Seventeen years or so ago, as a shadow transport minister, I helped prepare a transport strategy for Labour in the event of getting a Labour government. That strategy was for all travel and transport to be integrated including cycling and walking. This wasn't to say everyone should cycle everywhere all of the time but where it made sense, that option should be included.

 My role involved me attending lots of meetings and discussions, including speaking at the opening of a major cycling conference in Switzerland where the local council had just completed a cycle route after many years of campaigning. "What we do, we do for our grandchildren, not our children," said the chairman of the council in his attempt to explain that some things just cannot be achieved overnight. They require time.

 In the meantime I have kept up the pressure to get cycling into Stoke-on-Trent.  I organised an initial meeting with the Council and Sustrans at the North Stafford Hotel and out of that came the initiative to secure some funding for national millennium routes through Stoke on Trent.

 I organised meeting after meeting with the then highway officials who believed that travel was transport was highways and that funding should be spent exclusively on highways.  Having worked hard to persuade our government to introduce funding for safe routes to school, and seen how some areas had used that funding to encourage some children to cycle safely to school, I could not accept that it was okay for some areas to do that but not here in Stoke on Trent.

 All of this is water under the bridge. Suffice to say that that argument has finally been won.
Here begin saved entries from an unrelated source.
@[simp] theorem recompute_pending (old s : State) : (recompute old s).pending = s.pending := rfl
@[simp] theorem recompute_symbology (old s : State) : (recompute old s).symbology = s.symbology := rfl
@[simp] theorem recompute_strict (old s : State) : (recompute old s).strict = s.strict := rfl
@[simp] theorem recompute_sameWindow (old s : State) : (recompute old s).sameWindow = s.sameWindow := rfl
@[simp] theorem recompute_crossWindow (old s : State) : (recompute old s).crossWindow = s.crossWindow := rfl
@[simp] theorem recompute_clock (old s : State) : (recompute old s).clock = s.clock := rfl
@[simp] theorem recompute_elapsed (old s : State) : (recompute old s).elapsed = s.elapsed := rfl
@[simp] theorem recompute_link (old s : State) : (recompute old s).link = s.link := rfl
@[simp] theorem recompute_linkReported (old s : State) : (recompute old s).linkReported = s.linkReported := rfl
@[simp] theorem recompute_deviceEnable (old s : State) : (recompute old s).deviceEnable = s.deviceEnable := rfl
@[simp] theorem recompute_attn (old s : State) : (recompute old s).attn = s.attn := rfl
@[simp] theorem recompute_inhibit (old s : State) : (recompute old s).inhibit = s.inhibit := rfl
@[simp] theorem recompute_straps (old s : State) : (recompute old s).straps = s.straps := rfl
@[simp] theorem recompute_rate (old s : State) : (recompute old s).rate = s.rate := rfl
@[simp] theorem recompute_rx (old s : State) : (recompute old s).rx = s.rx := rfl
@[simp] theorem recompute_lineGap (old s : State) : (recompute old s).lineGap = s.lineGap := rfl
@[simp] theorem recompute_lineStart (old s : State) : (recompute old s).lineStart = s.lineStart := rfl
@[simp] theorem recompute_lineDrop (old s : State) : (recompute old s).lineDrop = s.lineDrop := rfl
@[simp] theorem recompute_area (old s : State) : (recompute old s).area = s.area := rfl
@[simp] theorem recompute_resetArmed (old s : State) : (recompute old s).resetArmed = s.resetArmed := rfl
@[simp] theorem recompute_badFrames (old s : State) : (recompute old s).badFrames = s.badFrames := rfl
@[simp] theorem recompute_overruns (old s : State) : (recompute old s).overruns = s.overruns := rfl

/-- A recompute moves no headroom. -/
@[simp] theorem headroom_recompute (old s : State) (l : LaneId) : headroom (recompute old s) l = headroom s l :=
  headroom_congr (fun k => by simp) l

/-! ### Admissions, offers and losses -/

/-- An offer is an admission when the record fits the headroom (R122). -/
theorem offer_of_fits {l : LaneId} {b : RecBody} {f : RecFlags} {s : State} (h : recordSlots b ≤ headroom s l) :
    offer l b f s = admitRecord l { body := b, flags := f, stamp := s.clock } s := by
  simp [offer, fits, h]

/-- An offer is a loss when the record does not fit (R123). -/
theorem offer_of_not_fits {l : LaneId} {b : RecBody} {f : RecFlags} {s : State} (h : headroom s l < recordSlots b) :
    offer l b f s = lose l s := by
  simp [offer, fits, Nat.not_le.mpr h]

/-- An offer does one of two things. -/
theorem offer_cases (l : LaneId) (b : RecBody) (f : RecFlags) (s : State) :
    (recordSlots b ≤ headroom s l ∧ offer l b f s = admitRecord l { body := b, flags := f, stamp := s.clock } s) ∨
      (headroom s l < recordSlots b ∧ offer l b f s = lose l s) := by
  by_cases h : recordSlots b ≤ headroom s l
  · exact .inl ⟨h, offer_of_fits h⟩
  · exact .inr ⟨Nat.not_le.mp h, offer_of_not_fits (Nat.not_le.mp h)⟩

/-- The lane sections after an admission. -/
theorem lane_admit (l k : LaneId) (r : Rec) (s : State) :
    (admitRecord l r s).lane k =
      recomputeLane (headroom s k) (headroom (s.modLane l (joinQueue r)) k) (if k = l then joinQueue r (s.lane k) else s.lane k) := by
  simp [admitRecord]

/-- The lane queue after an admission: the record at its tail, with the pending-loss count (R122). -/
theorem admit_queue (l : LaneId) (r : Rec) (s : State) :
    ((admitRecord l r s).lane l).queue = (s.lane l).queue ++ [{ r with lostBefore := (s.lane l).lost }] := by
  simp [lane_admit, joinQueue]

theorem lane_lose (l k : LaneId) (s : State) : (lose l s).lane k = if k = l then loseLane (s.lane k) else s.lane k := by
  simp [lose]

@[simp] theorem offer_lane_run (l k : LaneId) (b : RecBody) (f : RecFlags) (s : State) :
    ((offer l b f s).lane k).run = (s.lane k).run := by
  rcases offer_cases l b f s with ⟨_, h⟩ | ⟨_, h⟩ <;> rw [h] <;> simp [lane_admit, lane_lose] <;> split <;> rfl
@[simp] theorem offer_lane_cfg (l k : LaneId) (b : RecBody) (f : RecFlags) (s : State) :
    ((offer l b f s).lane k).cfg = (s.lane k).cfg := by
  rcases offer_cases l b f s with ⟨_, h⟩ | ⟨_, h⟩ <;> rw [h] <;> simp [lane_admit, lane_lose] <;> split <;> rfl
@[simp] theorem offer_lane_lineLatch (l k : LaneId) (b : RecBody) (f : RecFlags) (s : State) :
    ((offer l b f s).lane k).lineLatch = (s.lane k).lineLatch := by
  rcases offer_cases l b f s with ⟨_, h⟩ | ⟨_, h⟩ <;> rw [h] <;> simp [lane_admit, lane_lose] <;> split <;> rfl
@[simp] theorem offer_lane_lineDir (l k : LaneId) (b : RecBody) (f : RecFlags) (s : State) :
    ((offer l b f s).lane k).lineDir = (s.lane k).lineDir := by
  rcases offer_cases l b f s with ⟨_, h⟩ | ⟨_, h⟩ <;> rw [h] <;> simp [lane_admit, lane_lose] <;> split <;> rfl
@[simp] theorem offer_lane_pullUp (l k : LaneId) (b : RecBody) (f : RecFlags) (s : State) :
    ((offer l b f s).lane k).pullUp = (s.lane k).pullUp := by
  rcases offer_cases l b f s with ⟨_, h⟩ | ⟨_, h⟩ <;> rw [h] <;> simp [lane_admit, lane_lose] <;> split <;> rfl
@[simp] theorem offer_lane_lineLevel (l k : LaneId) (b : RecBody) (f : RecFlags) (s : State) :
    ((offer l b f s).lane k).lineLevel = (s.lane k).lineLevel := by
  rcases offer_cases l b f s with ⟨_, h⟩ | ⟨_, h⟩ <;> rw [h] <;> simp [lane_admit, lane_lose] <;> split <;> rfl
@[simp] theorem offer_lane_lineAttached (l k : LaneId) (b : RecBody) (f : RecFlags) (s : State) :
    ((offer l b f s).lane k).lineAttached = (s.lane k).lineAttached := by
  rcases offer_cases l b f s with ⟨_, h⟩ | ⟨_, h⟩ <;> rw [h] <;> simp [lane_admit, lane_lose] <;> split <;> rfl
@[simp] theorem offer_lane_rowTurn (l k : LaneId) (b : RecBody) (f : RecFlags) (s : State) :
    ((offer l b f s).lane k).rowTurn = (s.lane k).rowTurn := by
  rcases offer_cases l b f s with ⟨_, h⟩ | ⟨_, h⟩ <;> rw [h] <;> simp [lane_admit, lane_lose] <;> split <;> rfl
@[simp] theorem offer_lane_contacts (l k : LaneId) (b : RecBody) (f : RecFlags) (s : State) :
    ((offer l b f s).lane k).contacts = (s.lane k).contacts := by
  rcases offer_cases l b f s with ⟨_, h⟩ | ⟨_, h⟩ <;> rw [h] <;> simp [lane_admit, lane_lose] <;> split <;> rfl
@[simp] theorem offer_lane_keys (l k : LaneId) (b : RecBody) (f : RecFlags) (s : State) :
    ((offer l b f s).lane k).keys = (s.lane k).keys := by
  rcases offer_cases l b f s with ⟨_, h⟩ | ⟨_, h⟩ <;> rw [h] <;> simp [lane_admit, lane_lose] <;> split <;> rfl
@[simp] theorem offer_lane_ghost (l k : LaneId) (b : RecBody) (f : RecFlags) (s : State) :
    ((offer l b f s).lane k).ghost = (s.lane k).ghost := by
  rcases offer_cases l b f s with ⟨_, h⟩ | ⟨_, h⟩ <;> rw [h] <;> simp [lane_admit, lane_lose] <;> split <;> rfl
@[simp] theorem offer_lane_passTimer (l k : LaneId) (b : RecBody) (f : RecFlags) (s : State) :
    ((offer l b f s).lane k).passTimer = (s.lane k).passTimer := by
  rcases offer_cases l b f s with ⟨_, h⟩ | ⟨_, h⟩ <;> rw [h] <;> simp [lane_admit, lane_lose] <;> split <;> rfl
@[simp] theorem offer_lane_keymap (l k : LaneId) (b : RecBody) (f : RecFlags) (s : State) :
    ((offer l b f s).lane k).keymap = (s.lane k).keymap := by
  rcases offer_cases l b f s with ⟨_, h⟩ | ⟨_, h⟩ <;> rw [h] <;> simp [lane_admit, lane_lose] <;> split <;> rfl
@[simp] theorem offer_lane_held (l k : LaneId) (b : RecBody) (f : RecFlags) (s : State) :
    ((offer l b f s).lane k).held = (s.lane k).held := by
  rcases offer_cases l b f s with ⟨_, h⟩ | ⟨_, h⟩ <;> rw [h] <;> simp [lane_admit, lane_lose] <;> split <;> rfl
@[simp] theorem offer_lane_repeating (l k : LaneId) (b : RecBody) (f : RecFlags) (s : State) :
    ((offer l b f s).lane k).repeating = (s.lane k).repeating := by
  rcases offer_cases l b f s with ⟨_, h⟩ | ⟨_, h⟩ <;> rw [h] <;> simp [lane_admit, lane_lose] <;> split <;> rfl
@[simp] theorem offer_lane_lock (l k : LaneId) (b : RecBody) (f : RecFlags) (s : State) :
    ((offer l b f s).lane k).lock = (s.lane k).lock := by
  rcases offer_cases l b f s with ⟨_, h⟩ | ⟨_, h⟩ <;> rw [h] <;> simp [lane_admit, lane_lose] <;> split <;> rfl
@[simp] theorem offer_lane_lastLock (l k : LaneId) (b : RecBody) (f : RecFlags) (s : State) :
    ((offer l b f s).lane k).lastLock = (s.lane k).lastLock := by
  rcases offer_cases l b f s with ⟨_, h⟩ | ⟨_, h⟩ <;> rw [h] <;> simp [lane_admit, lane_lose] <;> split <;> rfl
@[simp] theorem offer_lane_portA (l k : LaneId) (b : RecBody) (f : RecFlags) (s : State) :
    ((offer l b f s).lane k).portA = (s.lane k).portA := by
  rcases offer_cases l b f s with ⟨_, h⟩ | ⟨_, h⟩ <;> rw [h] <;> simp [lane_admit, lane_lose] <;> split <;> rfl
@[simp] theorem offer_lane_portB (l k : LaneId) (b : RecBody) (f : RecFlags) (s : State) :
    ((offer l b f s).lane k).portB = (s.lane k).portB := by
  rcases offer_cases l b f s with ⟨_, h⟩ | ⟨_, h⟩ <;> rw [h] <;> simp [lane_admit, lane_lose] <;> split <;> rfl
@[simp] theorem offer_lane_recent (l k : LaneId) (b : RecBody) (f : RecFlags) (s : State) :
    ((offer l b f s).lane k).recent = (s.lane k).recent := by
  rcases offer_cases l b f s with ⟨_, h⟩ | ⟨_, h⟩ <;> rw [h] <;> simp [lane_admit, lane_lose] <;> split <;> rfl
@[simp] theorem offer_lane_drawer (l k : LaneId) (b : RecBody) (f : RecFlags) (s : State) :
    ((offer l b f s).lane k).drawer = (s.lane k).drawer := by
  rcases offer_cases l b f s with ⟨_, h⟩ | ⟨_, h⟩ <;> rw [h] <;> simp [lane_admit, lane_lose] <;> split <;> rfl
@[simp] theorem offer_lane_fault (l k : LaneId) (b : RecBody) (f : RecFlags) (s : State) :
    ((offer l b f s).lane k).fault = (s.lane k).fault := by
  rcases offer_cases l b f s with ⟨_, h⟩ | ⟨_, h⟩ <;> rw [h] <;> simp [lane_admit, lane_lose] <;> split <;> rfl
@[simp] theorem offer_lane_counterLatch (l k : LaneId) (b : RecBody) (f : RecFlags) (s : State) :
    ((offer l b f s).lane k).counterLatch = (s.lane k).counterLatch := by
  rcases offer_cases l b f s with ⟨_, h⟩ | ⟨_, h⟩ <;> rw [h] <;> simp [lane_admit, lane_lose] <;> split <;> rfl
@[simp] theorem offer_lane_enable (l k : LaneId) (b : RecBody) (f : RecFlags) (s : State) :
    ((offer l b f s).lane k).enable = (s.lane k).enable := by
  rcases offer_cases l b f s with ⟨_, h⟩ | ⟨_, h⟩ <;> rw [h] <;> simp [lane_admit, lane_lose] <;> split <;> rfl
@[simp] theorem offer_pending (l : LaneId) (b : RecBody) (f : RecFlags) (s : State) : (offer l b f s).pending = s.pending := by
  rcases offer_cases l b f s with ⟨_, h⟩ | ⟨_, h⟩ <;> rw [h] <;> rfl
@[simp] theorem offer_symbology (l : LaneId) (b : RecBody) (f : RecFlags) (s : State) : (offer l b f s).symbology = s.symbology := by
  rcases offer_cases l b f s with ⟨_, h⟩ | ⟨_, h⟩ <;> rw [h] <;> rfl
@[simp] theorem offer_strict (l : LaneId) (b : RecBody) (f : RecFlags) (s : State) : (offer l b f s).strict = s.strict := by
  rcases offer_cases l b f s with ⟨_, h⟩ | ⟨_, h⟩ <;> rw [h] <;> rfl
@[simp] theorem offer_sameWindow (l : LaneId) (b : RecBody) (f : RecFlags) (s : State) : (offer l b f s).sameWindow = s.sameWindow := by
  rcases offer_cases l b f s with ⟨_, h⟩ | ⟨_, h⟩ <;> rw [h] <;> rfl
@[simp] theorem offer_crossWindow (l : LaneId) (b : RecBody) (f : RecFlags) (s : State) : (offer l b f s).crossWindow = s.crossWindow := by
  rcases offer_cases l b f s with ⟨_, h⟩ | ⟨_, h⟩ <;> rw [h] <;> rfl
@[simp] theorem offer_clock (l : LaneId) (b : RecBody) (f : RecFlags) (s : State) : (offer l b f s).clock = s.clock := by
  rcases offer_cases l b f s with ⟨_, h⟩ | ⟨_, h⟩ <;> rw [h] <;> rfl
@[simp] theorem offer_elapsed (l : LaneId) (b : RecBody) (f : RecFlags) (s : State) : (offer l b f s).elapsed = s.elapsed := by
  rcases offer_cases l b f s with ⟨_, h⟩ | ⟨_, h⟩ <;> rw [h] <;> rfl
@[simp] theorem offer_link (l : LaneId) (b : RecBody) (f : RecFlags) (s : State) : (offer l b f s).link = s.link := by
  rcases offer_cases l b f s with ⟨_, h⟩ | ⟨_, h⟩ <;> rw [h] <;> rfl
@[simp] theorem offer_linkReported (l : LaneId) (b : RecBody) (f : RecFlags) (s : State) : (offer l b f s).linkReported = s.linkReported := by
  rcases offer_cases l b f s with ⟨_, h⟩ | ⟨_, h⟩ <;> rw [h] <;> rfl
@[simp] theorem offer_deviceEnable (l : LaneId) (b : RecBody) (f : RecFlags) (s : State) : (offer l b f s).deviceEnable = s.deviceEnable := by
  rcases offer_cases l b f s with ⟨_, h⟩ | ⟨_, h⟩ <;> rw [h] <;> rfl
@[simp] theorem offer_attn (l : LaneId) (b : RecBody) (f : RecFlags) (s : State) : (offer l b f s).attn = s.attn := by
  rcases offer_cases l b f s with ⟨_, h⟩ | ⟨_, h⟩ <;> rw [h] <;> rfl
@[simp] theorem offer_inhibit (l : LaneId) (b : RecBody) (f : RecFlags) (s : State) : (offer l b f s).inhibit = s.inhibit := by
  rcases offer_cases l b f s with ⟨_, h⟩ | ⟨_, h⟩ <;> rw [h] <;> rfl
@[simp] theorem offer_straps (l : LaneId) (b : RecBody) (f : RecFlags) (s : State) : (offer l b f s).straps = s.straps := by
  rcases offer_cases l b f s with ⟨_, h⟩ | ⟨_, h⟩ <;> rw [h] <;> rfl
@[simp] theorem offer_rate (l : LaneId) (b : RecBody) (f : RecFlags) (s : State) : (offer l b f s).rate = s.rate := by
  rcases offer_cases l b f s with ⟨_, h⟩ | ⟨_, h⟩ <;> rw [h] <;> rfl
@[simp] theorem offer_rx (l : LaneId) (b : RecBody) (f : RecFlags) (s : State) : (offer l b f s).rx = s.rx := by
  rcases offer_cases l b f s with ⟨_, h⟩ | ⟨_, h⟩ <;> rw [h] <;> rfl
@[simp] theorem offer_lineGap (l : LaneId) (b : RecBody) (f : RecFlags) (s : State) : (offer l b f s).lineGap = s.lineGap := by
  rcases offer_cases l b f s with ⟨_, h⟩ | ⟨_, h⟩ <;> rw [h] <;> rfl
@[simp] theorem offer_lineStart (l : LaneId) (b : RecBody) (f : RecFlags) (s : State) : (offer l b f s).lineStart = s.lineStart := by
  rcases offer_cases l b f s with ⟨_, h⟩ | ⟨_, h⟩ <;> rw [h] <;> rfl
@[simp] theorem offer_lineDrop (l : LaneId) (b : RecBody) (f : RecFlags) (s : State) : (offer l b f s).lineDrop = s.lineDrop := by
  rcases offer_cases l b f s with ⟨_, h⟩ | ⟨_, h⟩ <;> rw [h] <;> rfl
@[simp] theorem offer_area (l : LaneId) (b : RecBody) (f : RecFlags) (s : State) : (offer l b f s).area = s.area := by
  rcases offer_cases l b f s with ⟨_, h⟩ | ⟨_, h⟩ <;> rw [h] <;> rfl
@[simp] theorem offer_resetArmed (l : LaneId) (b : RecBody) (f : RecFlags) (s : State) : (offer l b f s).resetArmed = s.resetArmed := by
  rcases offer_cases l b f s with ⟨_, h⟩ | ⟨_, h⟩ <;> rw [h] <;> rfl
@[simp] theorem offer_badFrames (l : LaneId) (b : RecBody) (f : RecFlags) (s : State) : (offer l b f s).badFrames = s.badFrames := by
  rcases offer_cases l b f s with ⟨_, h⟩ | ⟨_, h⟩ <;> rw [h] <;> rfl
@[simp] theorem offer_overruns (l : LaneId) (b : RecBody) (f : RecFlags) (s : State) : (offer l b f s).overruns = s.overruns := by
  rcases offer_cases l b f s with ⟨_, h⟩ | ⟨_, h⟩ <;> rw [h] <;> rfl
If it makes sense to encourage certain journeys by bike, lets go for it.  If we can use parts of the greenway and offer cycling stretches, why not?

In the last year it has seemed that after many years of trying, we really have something to celebrate.

 First there was the announcement by government that Stoke-on-Trent's cycling bid has been approved.  All in all, including a contribution from the Council, there will be £10 million to spend on encouraging cycling, mostly with new government money. Compared to the amount spent on highways it is small, but it is a huge boost for cycling.

 Already though there have been the predictable arguments that this will effectively be a waste of money. But compared to the national average, the numbers of people cycling to work for example is just 1.4% compared to the national average of 3.1%. This money will help us get people using bikes more - for work or leisure. 

Then, just off Route 55 at Burnwood Primary, I was thrilled to attend the opening of the new cycling track. This was phase 2 of a long term vision to introduce youngsters to safe cycling. Headteacher Dianne Herbert has acted as a true ambassador for cycling.  Having won the argument on Safe Routes to School to include cycling, her school now has a cycle track, cycles, and is working with Cycling Great Britain to link the pupils to cycling initiatives. In doing so, attitudes are being transformed as pupils gain confidence and Burnwood is being heralded as a beacon of good practice. So much for the early protestations that cycling had no place in local policies.

 I have bee utilising the cycle routes myself and I was able to catch up with a

 large group of families off on a family cycle ride from Ford Green to Biddulph Grange.  Through small steps like this we can promote awareness about the part cycling can play if only we have the appropriate facilities.  Stoke on Trent Council can be proud  of the praise from John Grimshaw, Director of Sustrans, who, when he opened the Route 55 track, said that its standard of construction was one of the highest that he had seen anywhere in the country.

 There will always be those who will resist any expenditure on cycling, there will be those like Fred Hughes who are right to question whether the extra money we have won will be well spent.  The answer is not to close the door to cycling. It is to work with enthusiasts like the children at Burnwood to see what contribution cycling, along with all other investment into other modes of transport, can make to integrated travel, leisure and health policies in our city.

 We can't legislate for cycling. And no one is suggesting that it is the answer to all the traffic problems in the city.  But it does have a part to play.